- [THE PROBLEM]
Lines from the beginning of the data through the line containing "counter has come" are to be copied exactly, with no other line included.

Data entries
- - -
-- ==== Sys2Proof/Certificates/Slice0/Obligations.lean ====
section
/-! DEFINITION. The statements about the model, each a Prop with the rules it comes from. A step of an empty queue is the
clock's turn (log 1), so the laws kept by every step speak of it too. -/

section

open Sys2Proof Sys2Proof.Machine

/-! ## The queue of commands -/

/-- A step with a command at the front of the queue is that command on the state with the queue's rest. -/
def Obligations.FrontCommandRuns : Prop :=
  ∀ (c : Instr) (rest : List Instr) (s : State), s.pending = c :: rest → step s = exec c { s with pending := rest }

/-- Every command ends in a next state, in every state of the part, and leaves the queue as it was. A step of an empty queue is
the clock's turn: one of the commands that are due joins the queue, and with nothing due one microsecond passes, in the time
base and in the counters of the used channels in RUN (0.7, R100). At the end of its period a counter waits for its PERIOD_START, the
model's choice (log 25).
What is due, each way: an expiry where its timer runs and the time base has reached its end; PERIOD_START where a used channel's
counter has come to the end of its period in RUN, DUTY_END where it has reached the adopted duty with the output high (R100, R102, R103);
and the command that takes the frame at the head of the receive queue, or its next item (R176, R177). An event from outside, such as a
frame on the bus or the end of an attempt, is never due, nor are the two removals that an expiry brings about by itself (logs 14, 15).
That a timer's expiry is due at its end, and for how long, is the model's reading of the time base (logs 2, 38, 41).
The model's choices here: logs 1, 2, 3, 4, 14, 15, 25, 31, 38, 41. -/
def Obligations.EveryCommandCompletes : Prop :=
  (∀ (c : Instr) (s : State), ∃ t, exec c s = .next t ∧ t.pending = s.pending)
  ∧ (∀ s : State, s.pending = [] → s.due ≠ [] →
    ∃ t c, step s = .next t ∧ c ∈ s.due ∧ t = { s with pending := [c], freeCount := t.freeCount })
  ∧ (∀ s : State, s.pending = [] → s.due = [] → ∃ t, step s = .next t
      ∧ (s.micros + 1 < 1000 → t.now = s.now ∧ t.micros = s.micros + 1)
      ∧ (1000 ≤ s.micros + 1 → t.now = s.now + 1 ∧ t.micros = 0)
      ∧ (∀ c : Channel, (s.cfg.node ≠ .run ∨ (s.img.channels.get c).used = false) → t.vch.get c = s.vch.get c)
      ∧ (∀ c : Channel, s.cfg.node = .run → (s.img.channels.get c).used = true →
          (s.vch.get c).subCount + 1 < (s.img.channels.get c).countTime →
          t.vch.get c = { s.vch.get c with subCount := (s.vch.get c).subCount + 1 })
      ∧ (∀ c : Channel, s.cfg.node = .run → (s.img.channels.get c).used = true →
          (s.img.channels.get c).countTime ≤ (s.vch.get c).subCount + 1 →
          (s.vch.get c).counter + 1 < (s.img.channels.get c).modulus →
          t.vch.get c = { s.vch.get c with counter := (s.vch.get c).counter + 1, subCount := 0 })
      ∧ (∀ c : Channel, s.cfg.node = .run → (s.img.channels.get c).used = true →
          (s.img.channels.get c).countTime ≤ (s.vch.get c).subCount + 1 →
          (s.img.channels.get c).modulus ≤ (s.vch.get c).counter + 1 →
          t.vch.get c = { s.vch.get c with subCount := (s.img.channels.get c).countTime })
      ∧ t = { s with now := t.now, micros := t.micros, vch := t.vch })
  ∧ (∀ now d : Ms, reached now d = true ↔ (now - d).toNat < 2147483648)
  ∧ (∀ s : State, ∀ x ∈ [
      (s.cfg.debounce, Instr.keyDebounceExpiry), (s.cfg.joinTimer, .joinTimerExpiry), (s.cfg.statusTimer, .nodeStatusTimerExpiry),
      (s.pose.timer, .posePeriodExpiry), (s.lim.statusTimer, .limitStatusTimerExpiry), (s.hold.quantumTimer, .quantumTimerExpiry),
      (s.eco.delayTimer, .idleDelayExpiry), (s.eco.recoveryTimer, .recoveryTimerExpiry), (s.eco.yieldTimer, .yieldTimerExpiry),
      (s.eco.requestTimer, .requestTimerExpiry), (s.eco.secondTimer, .ecoSecondExpiry),
      (s.eco.reportTimer, .economyReportTimerExpiry), (s.svc.secondTimer, .svcSecondExpiry),
      (s.svc.summaryTimer, .serviceSummaryTimerExpiry), (s.svc.write.map (·.deadline), .recordWriteTimeout),
      (s.ntc.settleTimer, .settleTimerExpiry), (s.ntc.summaryTimer, .noticeSummaryTimerExpiry),
      (s.snd.silence, .silenceTimerExpiry), (s.link.silentHold, .silentHoldExpiry)],
      x.2 ∈ s.due ↔ ∃ d, x.1 = some d ∧ reached s.now d = true)
  ∧ (∀ s : State,
      (.oneShotEnd ∈ s.due ↔ ∃ o d, s.snd.playing = .oneShot o d ∧ reached s.now d = true)
      ∧ (.cadencePhaseExpiry ∈ s.due ↔ ∃ cls p on d, s.snd.playing = .sustained cls p on (some d) ∧ reached s.now d = true))
  ∧ (∀ (s : State) (id : Nat), .escalationTimerExpiry id ∈ s.due ↔ ∃ r ∈ s.ntc.pending, r.id = id ∧
      ∃ start, r.escalationStart = some start
        ∧ reached s.now (after start (s.img.notices.escalationMinutes * 60000).toNat) = true)
  ∧ (∀ (s : State) (n : Nat),
      (.lateTimerExpiry n ∈ s.due ↔ ∃ e ∈ s.streams, e.number = n ∧ s.timersRun e = true ∧ e.state = .fresh
        ∧ reached s.now (after e.arrival (2 * e.period + 1)) = true)
      ∧ (.staleTimerExpiry n ∈ s.due ↔ ∃ e ∈ s.streams, e.number = n ∧ s.timersRun e = true ∧ e.state = .late
        ∧ reached s.now (after e.arrival (e.staleMult * e.period + 1)) = true)
      ∧ (.recoveryWindowExpiry n ∈ s.due ↔ ∃ e ∈ s.streams, e.number = n ∧ s.timersRun e = true ∧ e.state = .recovering
        ∧ reached s.now (after e.recoveryStart (2 * e.period + 1)) = true)
      ∧ (.absenceWatchExpiry n ∈ s.due ↔ s.cfg.node = .run ∧ ∃ e ∈ s.streams, e.number = n ∧ e.state = .neverSeen
        ∧ ∃ d, e.absence = some d ∧ reached s.now d = true))
  ∧ (∀ (s : State) (c : Channel),
      (.periodStart c ∈ s.due ↔ s.cfg.node = .run ∧ (s.img.channels.get c).used = true
        ∧ (s.img.channels.get c).modulus ≤ (s.vch.get c).counter + 1
        ∧ (s.img.channels.get c).countTime ≤ (s.vch.get c).subCount)
      ∧ (.dutyEnd c ∈ s.due ↔ s.cfg.node = .run ∧ (s.img.channels.get c).used = true ∧ (s.vch.get c).pin = true
        ∧ (s.vch.get c).duty < (s.img.channels.get c).modulus ∧ (s.vch.get c).duty ≤ (s.vch.get c).counter))
  ∧ (∀ s : State, ∀ x ∈ [(RxOwner.stm, Instr.streamFrameArrival), (.hold, .holdRequest), (.streamStats, .streamStats),
      (.ruleStats, .ruleStats), (.ruleStatsClear, .ruleStatsClear), (.itemTable, .itemTable)],
      x.2 ∈ s.due ↔ ∃ f, s.headFor x.1 = some f)
  ∧ (∀ s : State, ∀ x ∈ answeredItems ++ [(0x29, .noticeAck)], x.2 ∈ s.due ↔ ∃ i, s.itemFor x.1 = some i)
  ∧ (∀ s : State, .settingItemUnknown ∈ s.due ↔ ∃ i, s.nextItem = some i ∧ i.code ∉ settingCodes)
  ∧ (∀ (s : State) (o : RxOwner) (f : RxFrame), s.headFor o = some f ↔ s.link.rx.head? = some f ∧ rxOwner s.streams f = o)
  ∧ (∀ (s : State) (n : Nat) (i : SettingItem), s.itemFor n = some i ↔ s.nextItem = some i ∧ i.code = n)
  ∧ (∀ (s : State) (i : SettingItem), s.nextItem = some i ↔ ∃ f, s.headFor .setting = some f
      ∧ s.link.itemsTaken < itemCount f ∧ i = itemAt f s.link.itemsTaken)
  ∧ ∀ s : State, .powerOnStart ∉ s.due ∧ (∀ r, .imageReadDone r ∉ s.due) ∧ (∀ b, .recordReadDone b ∉ s.due)
      ∧ (∀ f, .frameReceived f ∉ s.due) ∧ (∀ who, .holdEntryExpiry who ∉ s.due) ∧ (∀ n, .reremindExpiry n ∉ s.due)
      ∧ (∀ a, .recordWriteDone a ∉ s.due) ∧ .transmitAttemptStart ∉ s.due ∧ .transmitSuccess ∉ s.due
      ∧ .arbitrationLost ∉ s.due ∧ .transmitFailure ∉ s.due ∧ ∀ level, .keyInputChange level ∉ s.due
- - -
- [RESULT OF THIS TASK]
-- ==== Sys2Proof/Certificates/Slice0/Obligations.lean ====
section
/-! DEFINITION. The statements about the model, each a Prop with the rules it comes from. A step of an empty queue is the
clock's turn (log 1), so the laws kept by every step speak of it too. -/

section

open Sys2Proof Sys2Proof.Machine

/-! ## The queue of commands -/

/-- A step with a command at the front of the queue is that command on the state with the queue's rest. -/
def Obligations.FrontCommandRuns : Prop :=
  ∀ (c : Instr) (rest : List Instr) (s : State), s.pending = c :: rest → step s = exec c { s with pending := rest }

/-- Every command ends in a next state, in every state of the part, and leaves the queue as it was. A step of an empty queue is
the clock's turn: one of the commands that are due joins the queue, and with nothing due one microsecond passes, in the time
base and in the counters of the used channels in RUN (0.7, R100). At the end of its period a counter waits for its PERIOD_START, the
model's choice (log 25).
What is due, each way: an expiry where its timer runs and the time base has reached its end; PERIOD_START where a used channel's
counter has come to the end of its period in RUN, DUTY_END where it has reached the adopted duty with the output high (R100, R102, R103);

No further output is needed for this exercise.